Finally getting on with another #20BooksOfSummer book after a diversion into the Kindle (and although I’ve got another on the go now, then we’re all about Iris Murdoch and Henry II for a bit). I do feel bad that I’ve only got to Book 6 so far but then it’s not a challenge you’re ever made to feel bad about, so I need to stop that!

I also report on a DNF that I really didn’t take to – I was reading it for NetGalley and I’ll paste here the notes I put there. I did skim the whole thing but didn’t take in every word, so I’m not counting it as a book properly read!

Robert MacFarlane – “The Old Ways: A Journey on Foot”

(21 August 2017, Oxfam)

Apparently third in his trilogy, but the one I’d heard of, spotted in Oxfam Books. I was a bit worried about this as a few of my readers had said it had fallen a bit flat for them, however I’m happy to report that I loved it!

There were a few icky bits, with dead birds and a VERY odd sculptor, but nothing I couldn’t cope with. There was also a funny supernaturally bit near the start but by the time I got to another nearer the end, I’d realised there isn’t a lot of Woo to this writer, and when the old ways and their old walkers are concerned, sometimes slightly uncanny things happen.

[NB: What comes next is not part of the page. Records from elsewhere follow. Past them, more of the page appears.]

/-- What one regulator answers a PMBus poll (spec/19 R518): its entry of PMB_LIST, whether STATUS_WORD reports a fault or output off, and
READ_VOUT in mV and READ_IOUT in mA. -/
structure RegReply where
  entry : Fin 32
  fault : Bool
  vout  : BitVec 16
  iout  : BitVec 16
  deriving DecidableEq, Repr

/-- What the PCI configuration space of a function holds of what spec/02 R37 names: the identification registers, the two BARs by low and high word, Bus Master
Enable, the enable and the function mask of MSI-X, the power state (0 D0, 3 D3hot), Max Payload Size and Max Read Request Size as codes of 128 bytes ×
2^code, and the L1 exit latency that the port advertises (R42). -/
inductive PciReg
  | vendorId | deviceId | classCode | interruptPin | bar0 | bar0Hi | bar2 | bar2Hi | busMaster | msixEnable | msixMask | powerState | maxPayload | maxReadRequest
  | l1ExitLatency
  deriving DecidableEq, Repr

/-- A memory error that a row meets as it reads its line (spec/05 R143, R158): the row, whether in the follower's memory of a gang, whether in a
bank or a stitch mask and not in the line buffer, and whether it is uncorrectable. -/
structure RowErr where
  row    : Fin 8
  mate   : Bool
  bank   : Bool
  uncorr : Bool
  deriving DecidableEq, Repr

/-- What an access of a master names: an address of the configuration window BAR0, or, for a function of a host, an offset of its MSI-X window
BAR2 or a register of its PCI configuration space (spec/02 R37). -/
inductive Place
  | reg (addr : BitVec 26)
  | bar2 (off : BitVec 14)
  | pci (r : PciReg)
  deriving DecidableEq, Repr

/-- Three consecutive samples of the converters of an axis (spec/12 R347). -/
structure CoilSamples where
  axis : AxisId
  i1   : CoilCodes
  i2   : CoilCodes
  i3   : CoilCodes
  deriving DecidableEq, Repr

/-- How a transaction of a write list on CCI master `port` fails (spec/14 R401): without an acknowledgement, or with SCL held low for `lowUs` µs. -/
structure CciFailure where
  port  : PipeId
  nack  : Bool
  lowUs : Fin 65536
  deriving DecidableEq, Repr

/-- What an image slot reads as (spec/17 R451): its 352-byte header and its body. -/
structure Image where
  header : List Byte
  body   : List Byte
  deriving DecidableEq, Repr
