-- ==== Sys2Proof/Machine/Regs.lean ====
section
/-!
DEFINITION. Every register field of the spec's register tables, one definition each: where its word lies in BAR0
(spec/22 R554), its bits, its width and its reset value. The names are the spec's: block, register, field. The index `i` is the
block's instance (cell, lane, slot and so on); `j` is the index within the block (ring, context, row).
-/
namespace Sys2Proof.Machine

/-- One register field: the BAR0 byte address of its 32-bit word, its lowest bit, its width and its reset value. -/
structure Fld where
  addr  : Nat
  lo    : Nat
  width : Nat
  reset : Nat
  deriving DecidableEq, Repr

/-- The key under which the state stores a field: word address and lowest bit. Distinct fields have distinct keys. -/
def Fld.key (f : Fld) : Nat := f.addr * 32 + f.lo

MacFarlane weaves in the lives and works of other writers, especially Edward Thomas, whose home locations he visits and whose life he tells, but also people like Adam Nicolson (hooray!) whose Shiant Isles he memorably visits. The old ways turn out not to just be holloways and sunken tracks, ridge ways and drovers’ paths, but also sea paths and shifting estuarine mud projects. I loved learning about how paths develop and remain (that requires common care and common practice) and learning about how “desire paths” can supersede and impose themselves on official routes. The book wears its learning lightly, though, and I think you still get a sense of the human behind it – especially when he describes a walk made to his grandfather’s funeral, which I found very moving.

Although he experiences danger, particularly in the muddy Broomway, most of the book is about walks with friends, describing the natural world and particularly birds, and encountering various characters along the way, again, also covering an idea of who has walked in the British countryside and when. I enjoyed the parts in Britain most, but the travels abroad, especially his encounter with vultures in Spain, were interesting, too. He has lots to say about pilgrimage and talks of pilgrims.

I did like a quotation I pulled from his wet walk of the Broomway, when he’s worrying about the tide rushing in:

For some reason, I couldn’t overcome my sense of tides as volatile rather than fixed, capricious rather than regulated. What if the tides disobeyed the moon, on this day of all days? (p.68)

Who hasn’t felt that, when crossing a causeway or descending to a beach?

The index, in categories, is a bit odd, but he thanks the indexer by name, which is lovely. So all in all a great book that I’m glad I read.

This was Book 6 in my 20BooksOfSummer project.

Helen Cullen – “The Lost Letters of William Woolf”

(from NetGalley, May 2018 – skimmed after about 25%)

I was intrigued by the synopsis and, like other reviewers, was interested in the idea of the Department of Lost Letters and all the different parcels that had gone astray and had to be reunited with their owners or addressees. The parts of the book which covered this were great, however I was not expecting the actual main theme of the book, picking over a marriage gone sour, and I found this quite depressing and not something I would look forward to reading about. And then it was very much “tell” and not “show” so not really interesting as such. I ended up skimming it, so I can’t review it on my book blog, but got a good general idea of it. What a shame as it could have been so good. There’s no mention of the marriage in the synopsis so maybe the publisher was aware it wasn’t this aspect that would sell the book. The very ending, the epilogue, was so pat and tidy as to grate, an assumption made that if something is settled upon as an ending, so it will happen. I’m sure lots of people will like this, but not for me, sorry.


How are your reading projects going?